_TASK REQUIREMENTS_. The reply to the records below should contain exactly the lines from the line with "def controlTok (p" through the line with "Ctx.reset with mode", and nothing besides.

___

-- ==== Sys2Proof/Tests/Slice0.lean ====
section
/-! SUPPORT. Tests: words that the spec writes out and what they decode to, terms that the well-formedness check refuses, the spec's tables of edge values, single steps,
and for each statement with hypotheses a state that meets them. Each expected value is the spec's, or worked out by hand from its rule. -/

namespace Sys2Proof.Tests

set_option Elab.async false

open Sys2Proof Sys2Proof.Machine

/-! ### Decoding: words from the spec's examples, or written out from R37 to R46 -/

theorem test_decode_read : (decode 0x24400A81).toOption = some (.read .none 5 (.slot .a 1)) := by decide +kernel
theorem test_decode_addi : (decode 0x50000282).toOption = some (.addi .w64 .none 1 (.slot .a 2)) := by decide +kernel
theorem test_decode_mov : (decode 0x20010883).toOption = some (.mov .none (.slot .a 3) (.slot .a 4)) := by decide +kernel
theorem test_decode_write : (decode 0x24800A00).toOption = some (.write .none 5) := by decide +kernel
theorem test_decode_halt : (decode 0x10A00000).toOption = some (.halt .none) := by decide +kernel
theorem test_decode_movi : (decode 0x24032082).toOption = some (.movi .none 400 (.slot .a 2)) := by decide +kernel
theorem test_decode_movi_negative : (decode 0x24038083).toOption = some (.movi .none 0x1C0 (.slot .a 3)) := by decide +kernel
theorem test_decode_cmpLt : (decode 0x49400185).toOption = some (.cmpLt .w64 .none (.slot .g 5) .none) := by decide +kernel
theorem test_decode_select : (decode 0x20780086).toOption = some (.select (.slot .a 6) .none) := by decide +kernel
theorem test_decode_divn : (decode 0x44C21287).toOption = some (.divn .w16 .none (.slot .a 7) (.slot .b 9)) := by decide +kernel
theorem test_decode_srai : (decode 0x5CC00E83).toOption = some (.srai .w8 .none 7 (.slot .a 3)) := by decide +kernel
theorem test_decode_lea : (decode 0x48E00684).toOption = some (.lea .none 3 (.slot .a 4)) := by decide +kernel
theorem test_decode_ldTake : (decode 0x60280085).toOption = some (.ldTake .core .w32 .none 0 (.slot .a 5)) := by decide +kernel
theorem test_decode_ld_param : (decode 0x6330030A).toOption = some (.ld .param .w64 .none 1 (.slot .b 10)) := by decide +kernel
theorem test_decode_nest : (decode 0x24C00400).toOption = some (.nest .none 2) := by decide +kernel
theorem test_decode_atomFmax : (decode 0x81A0A083).toOption = some (.atomFmax .main .w32 .none (.slot .a 3)) := by decide +kernel
theorem test_decode_atomAdd : (decode 0x81B00084).toOption = some (.atomAdd .main .w64 .none (.slot .a 4)) := by decide +kernel
theorem test_decode_cas : (decode 0x85B00082).toOption = some (.cas .main .w64 .none (.slot .a 2)) := by decide +kernel
theorem test_decode_combAdd : (decode 0x8C000689).toOption = some (.combAdd .none false 3 (.slot .a 9)) := by decide +kernel
theorem test_decode_step : (decode 0x88000600).toOption = some (.step .none 3) := by decide +kernel
theorem test_decode_fenceClus : (decode 0x88800184).toOption = some (.fenceClus .none (.slot .g 4)) := by decide +kernel
theorem test_decode_redXs : (decode 0x90200A00).toOption = some (.redXs .none 5) := by decide +kernel
theorem test_decode_redF32 : (decode 0x90080000).toOption = some (.redF32 .onTrue 0) := by decide +kernel
theorem test_decode_steer : (decode 0x2058008F).toOption = some (.steer (.slot .a 15) .none) := by decide +kernel
theorem test_decode_br : (decode 0x06000002).toOption = some (.br .onFalse 2) := by decide +kernel
theorem test_decode_iter : (decode 0x10880000).toOption = some (.iter .onTrue .none .none) := by decide +kernel
theorem test_decode_ldWait : (decode 0x60350087).toOption = some (.ldWait .core .w64 .onTrue 0 (.slot .a 7)) := by decide +kernel
theorem test_decode_fill : (decode 0x68340000).toOption = some (.fill .core .w64 .none 0 .none) := by decide +kernel
theorem test_decode_vfma : (decode 0xA06000AD).toOption = some (.vfma .f32 .rne (.slot .a 45) .none) := by decide +kernel
theorem test_decode_vfma_rz : (decode 0xA06400AD).toOption = some (.vfma .f32 .rz (.slot .a 45) .none) := by decide +kernel
theorem test_decode_vrsq : (decode 0xA74000B0).toOption = some (.vrsq .bf16 .ru .none (.slot .a 48) .none) := by decide +kernel
theorem test_decode_vextr : (decode 0xACE000BA).toOption = some (.vextrW32 .none 0 (.slot .a 58)) := by decide +kernel
theorem test_decode_vexpoSc : (decode 0xB08400B9).toOption = some (.vexpoSc .f32 .none (.slot .a 57) .none) := by decide +kernel
theorem test_decode_eadd : (decode 0xBC000589).toOption = some (.eaddF32 .none 2 (.slot .g 9)) := by decide +kernel
theorem test_decode_vcvt : (decode 0xB40308C1).toOption = some (.vcvt .none 3 0 1 .rne (.slot .a 65)) := by decide +kernel
theorem test_decode_vpack : (decode 0xB8400544).toOption = some (.vpack .none 2 (.slot .b 68)) := by decide +kernel
theorem test_decode_mma : (decode 0xD1180000).toOption = some (.mma 1 0 .arc .none .none) := by decide +kernel
theorem test_decode_mmaCb : (decode 0xD2040000).toOption = some (.mmaCb 2 .none .none .none) := by decide +kernel
theorem test_decode_accrd : (decode 0xD620008C).toOption = some (.accrd 2 .none (.slot .a 12) .none) := by decide +kernel
theorem test_decode_tdset : (decode 0xD8006600).toOption = some (.tdset .none 3 3) := by decide +kernel
theorem test_decode_gatherSum : (decode 0xE0200082).toOption = some (.gatherSum .none (.slot .a 2) .none) := by decide +kernel
theorem test_decode_scatterAdd : (decode 0xE1180088).toOption = some (.scatterAdd .arc (.slot .a 8) .none) := by decide +kernel
theorem test_decode_attn : (decode 0xE2000000).toOption = some (.attn .none .none .none) := by decide +kernel
theorem test_decode_alloc : (decode 0xE8200000).toOption = some (.alloc .none .none) := by decide +kernel
theorem test_decode_stopk : (decode 0xF018019C).toOption = some (.stopk .arc 0 (.slot .g 28)) := by decide +kernel
theorem test_decode_shid : (decode 0xF05802A1).toOption = some (.shid .arc 1 (.slot .a 33)) := by decide +kernel
theorem test_decode_slog : (decode 0xF0F94200).toOption = some (.slog .arc 10 1 .none) := by decide +kernel
theorem test_decode_scmp : (decode 0xF1000105).toOption = some (.scmp .none (.slot .b 5)) := by decide +kernel
theorem test_decode_srpl : (decode 0xF1200489).toOption = some (.srpl .none 2 (.slot .a 9)) := by decide +kernel
theorem test_decode_trap : (decode 0xF8204200).toOption = some (.trap .none 33 .none) := by decide +kernel
theorem test_decode_brk : (decode 0xF8400200).toOption = some (.brk .none 1 .none) := by decide +kernel
theorem test_decode_flags : (decode 0xF8A0FE85).toOption = some (.flags .none 127 (.slot .a 5)) := by decide +kernel
theorem test_decode_wrsr : (decode 0xF8804000).toOption = some (.wrsr .none (.rndkey 0)) := by decide +kernel
theorem test_decode_fprint : (decode 0xDC840084).toOption = some (.fprint .none true (.slot .a 4) .none) := by decide +kernel
theorem test_decode_randF32 : (decode 0xE5440087).toOption = some (.randF32 2 .none true (.slot .a 7) .none) := by decide +kernel
theorem test_decode_rskip : (decode 0xE6080000).toOption = some (.rskip 0 .onTrue .none) := by decide +kernel
theorem test_decode_dedup : (decode 0xDCB80113).toOption = some (.dedup .arc (.slot .b 19)) := by decide +kernel
theorem test_decode_bfx : (decode 0x4CA44082).toOption = some (.bfx .w8 .none 32 (.slot .a 2)) := by decide +kernel
theorem test_decode_ld_main : (decode 0x61A3010A).toOption = some (.ld .main .w32 .arc 0 (.slot .b 10)) := by decide +kernel
theorem test_decode_st : (decode 0x68200400).toOption = some (.st .core .w32 .none 2 .none) := by decide +kernel
theorem test_decode_wdrive : (decode 0x0C000002).toOption = some (.wdrive .none 2) := by decide +kernel
/-- A weight block's header as its eight words. -/
def header (w0 w1 w2 hchk : Word64) : List Word64 := [w0, w1, w2, 0, 0, 0, 0, hchk]

-- The chain of 07's worked example: head tile block, switch, and an emit with its shape word.
theorem test_decode_wMac : (decodeHeader (header 0x40440180 0 0 0x40440180)).toOption = some (.wMac ⟨4, 4, 0x180, 0, 0, 0⟩) := by decide +kernel
theorem test_decode_wSwitch : (decodeHeader (header 0x0000000544000002 0x8000000000000001 0 0x0000000544000001)).toOption
    = some (.wSwitch ⟨0, 0, 2, 5, 0x8000000000000001, 0⟩) := by decide +kernel
theorem test_decode_wEmit : (decodeHeader (header 0x0000002145000000 0xC000000000000000 0x8000000000002000 0x8000002145008003)).toOption
    = some (.wEmit ⟨0, 0, 0, 0x21, 0xC000000000000000, 0x8000000000002000⟩) := by decide +kernel
theorem test_header_check_sum : (decodeHeader (header 0x40440180 0 0 0x40440181)).toOption = none := by decide +kernel

/-! ### Encodings that are refused, by the code of R47 -/

/-- The code under which a word is refused, or 0. -/
def refusal (w : Word32) : Nat := match decode w with
  | .ok _ => 0
  | .error c => c

theorem test_refused_words : [refusal 0x1A0000FF, refusal 0x4DE00082, refusal 0x48E00E84, refusal 0x5CC01083, refusal 0x24400A07]
    = [0x01, 0x01, 0x01, 0x02, 0x04] := by decide +kernel

/-- Terms that an encoding could carry and the spec does not assign. -/
def illFormed : List (Instr × Nat) :=
  [(.nest .none 7, 0x02), (.decide .none .none .none, 0x04), (.bfx .w8 .none 57 .none, 0x01), (.bfi .w64 .none 1 .none, 0x01), (.lea .none 7 .none, 0x01),
   (.shli .w16 .none 16 .none, 0x02), (.ldWait .main .w64 .none 0 .none, 0x03), (.lds .core .w64 3 .none 0 .none, 0x03), (.lds .core .v512 0 .none 0 .none, 0x12),
   (.ldRaw .host .w64 1 .none 0 .none, 0x03), (.fill .param .w64 .none 0 .none, 0x03), (.wcvLoad .main .w64 .none 0 .none, 0x04), (.atomAdd .main .w8 .none .none, 0x12),
   (.atomAdd .host .w32 .none .none, 0x12), (.atomEsum .main .w64 .none .none, 0x12), (.atomFmin .main .w64 .none .none, 0x12), (.cas .param .w64 .none .none, 0x12),
   (.vextrW32 .none 16 .none, 0x01), (.vinsW16 .none 32 .none, 0x01), (.vcvt .none 0 0 0 .rne .none, 0x02), (.vcvt .none 0 1 1 .rne .none, 0x02),
   (.vcvt .none 1 0 3 .rne .none, 0x02), (.vpack .none 4 .none, 0x13), (.vunpackLo .none 6 .none, 0x01), (.eroundF32 .none 0 .none, 0x13),
   (.accrd 0 .none .none .none, 0x14), (.tdset .none 10 0, 0x02), (.semb .none 0 .none, 0x15), (.sget .none 6 0 .none, 0x15), (.rdsr .none .cycle .none, 0x19)]

theorem test_ill_formed : illFormed.map (fun e => wfCode e.1) = illFormed.map (·.2) := by decide +kernel

/-- A weight block is refused for its format, its flags, its length, its route or its link. -/
theorem test_ill_formed_blocks : ([(.wMac ⟨7, 0, 192, 0, 0, 0⟩), (.wMac ⟨4, 1, 192, 0, 0, 0⟩), (.wMac ⟨4, 0, 191, 0, 0, 0⟩), (.wMac ⟨4, 0, 192, 4, 0, 0⟩),
    (.wMac ⟨4, 0, 192, 0, 0x8000000000000001, 0⟩), (.wCb ⟨8, 8, 1, 0, 0, 0⟩), (.wO4 ⟨4, 0, 192, 0, 0, 0⟩), (.wBook ⟨0, 1, 1, 0, 0, 0⟩), (.wSwitch ⟨0, 0, 2, 5, 0, 0⟩),
    (.wEmit ⟨0, 2, 0, 0, 0, 0⟩), (.wExit ⟨0, 0, 0, 0, 0, 0⟩)] : List Instr).map wf = List.replicate 11 false := by decide +kernel

/-! ### Integer results: the table of edge values in 05 -/

def scalarTok (v : Nat) : Token := ⟨.scalar, BitVec.ofNat 512 v, false, false, false⟩
def vectorTok (v : Nat) (s : Bool := true) : Token := ⟨.vector, BitVec.ofNat 512 v, s, false, false⟩
def controlTok (p : Bool) : Token := ⟨.control, if p then 1 else 0, false, false, false⟩

/-- The machine whose context 0 runs a block of `i` and one `mov`, with these operands at `i`. -/
def before (i : Instr) (l : List (Slot × Token)) : State :=
  let w := (toWord i).getD 0
  let s := State.reset.withFetchWord 32 w.toNat
  { s with
    ctxs := [(0, { Ctx.reset with mode := .running, runs := [{ probeRun w with toks := l.map (fun e => ⟨0, e.1, e.2⟩) }] })]
    cores := [(0, { Core.reset with placed := [{ probeBlock w with words := [w, 0x20010000] }] })] }

/-- The token that arrives at `i01.a` and the flags that the run has gathered. -/
def afterStep (s : State) : Option Token × Nat :=
  match step s with
  | .next t => match (t.ctx 0).run? 0 with
    | some b => (b.tok? 1 .a, b.flags.toNat)
    | none => (none, 128)
  | _ => (none, 255)

def after (i : Instr) (l : List (Slot × Token)) : Option Token × Nat := afterStep (before i l)

/-- The scalar that a node with these scalar operands delivers, and its flags. -/
def value (i : Instr) (a : Nat) (b : Option Nat) : Nat × Nat :=
  let r := after i ((.a, scalarTok a) :: (b.map (fun v => (Slot.b, scalarTok v))).toList)
  ((r.1.map (·.data.toNat)).getD (2 ^ 64), r.2)

abbrev to1 : Target := .slot .a 1

theorem test_integer_edges_1 : [value (.add .w32 .none to1 .none) 0x1FFFFFFFF (some 1), value (.div .w32 .none to1 .none) 0x80000000 (some 0xFFFFFFFF),
    value (.rem .w32 .none to1 .none) 0x80000000 (some 0xFFFFFFFF), value (.div .w8 .none to1 .none) 0xF9 (some 2), value (.rem .w8 .none to1 .none) 0xF9 (some 2)]
    = [(0, 0), (0x80000000, 0), (0, 0), (0xFD, 0), (0xFF, 0)] := by decide +kernel
theorem test_integer_edges_2 : [value (.divn .w16 .none to1 .none) 0x1234 (some 0), value (.remn .w16 .none to1 .none) 0x1234 (some 0),
    value (.mulh .w8 .none to1 .none) 0x80 (some 0xFF), value (.mulhn .w8 .none to1 .none) 0x80 (some 0xFF)] = [(0, 2), (0x1234, 2), (0, 0), (0x7F, 0)] := by decide +kernel
theorem test_integer_edges_3 : [value (.sra .w16 .none to1 .none) 0x8001 (some 20), value (.shr .w16 .none to1 .none) 0x8001 (some 20),
    value (.rotl .w8 .none to1 .none) 0x81 (some 9), value (.clz .w16 .none to1 .none) 0x10000 none, value (.sext .w8 .none to1 .none) 0xFD none]
    = [(0xFFFF, 0), (0, 0), (3, 0), (16, 0), (0xFFFFFFFFFFFFFFFD, 0)] := by decide +kernel
theorem test_integer_edges_4 : [value (.bfx .w8 .none 12 to1) 0xAB000 none, value (.bfi .w8 .none 12 to1) 0xAB000 (some 0xC5D), value (.lea .none 3 to1) 0x1000 (some 5),
    value (.addi .w8 .none 300 to1) 0 none] = [(0xAB, 0), (0x5D000, 0), (0x1028, 0), (44, 0)] := by decide +kernel
theorem test_compare_edges : [(after (.cmpLt .w8 .none to1 .none) [(.a, scalarTok 0x80), (.b, scalarTok 1)]).1,
    (after (.cmpLtn .w8 .none to1 .none) [(.a, scalarTok 0x80), (.b, scalarTok 1)]).1, (after (.cmpiLtn .w8 .none 1000 to1) [(.a, scalarTok 0xFF)]).1]
    = [some (controlTok true), some (controlTok false), some (controlTok true)] := by decide +kernel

___

_ANSWER SPACE_.
def controlTok (p : Bool) : Token := ⟨.control, if p then 1 else 0, false, false, false⟩

/-- The machine whose context 0 runs a block of `i` and one `mov`, with these operands at `i`. -/
def before (i : Instr) (l : List (Slot × Token)) : State :=
  let w := (toWord i).getD 0
  let s := State.reset.withFetchWord 32 w.toNat
  { s with
    ctxs := [(0, { Ctx.reset with mode := .running, runs := [{ probeRun w with toks := l.map (fun e => ⟨0, e.1, e.2⟩) }] })]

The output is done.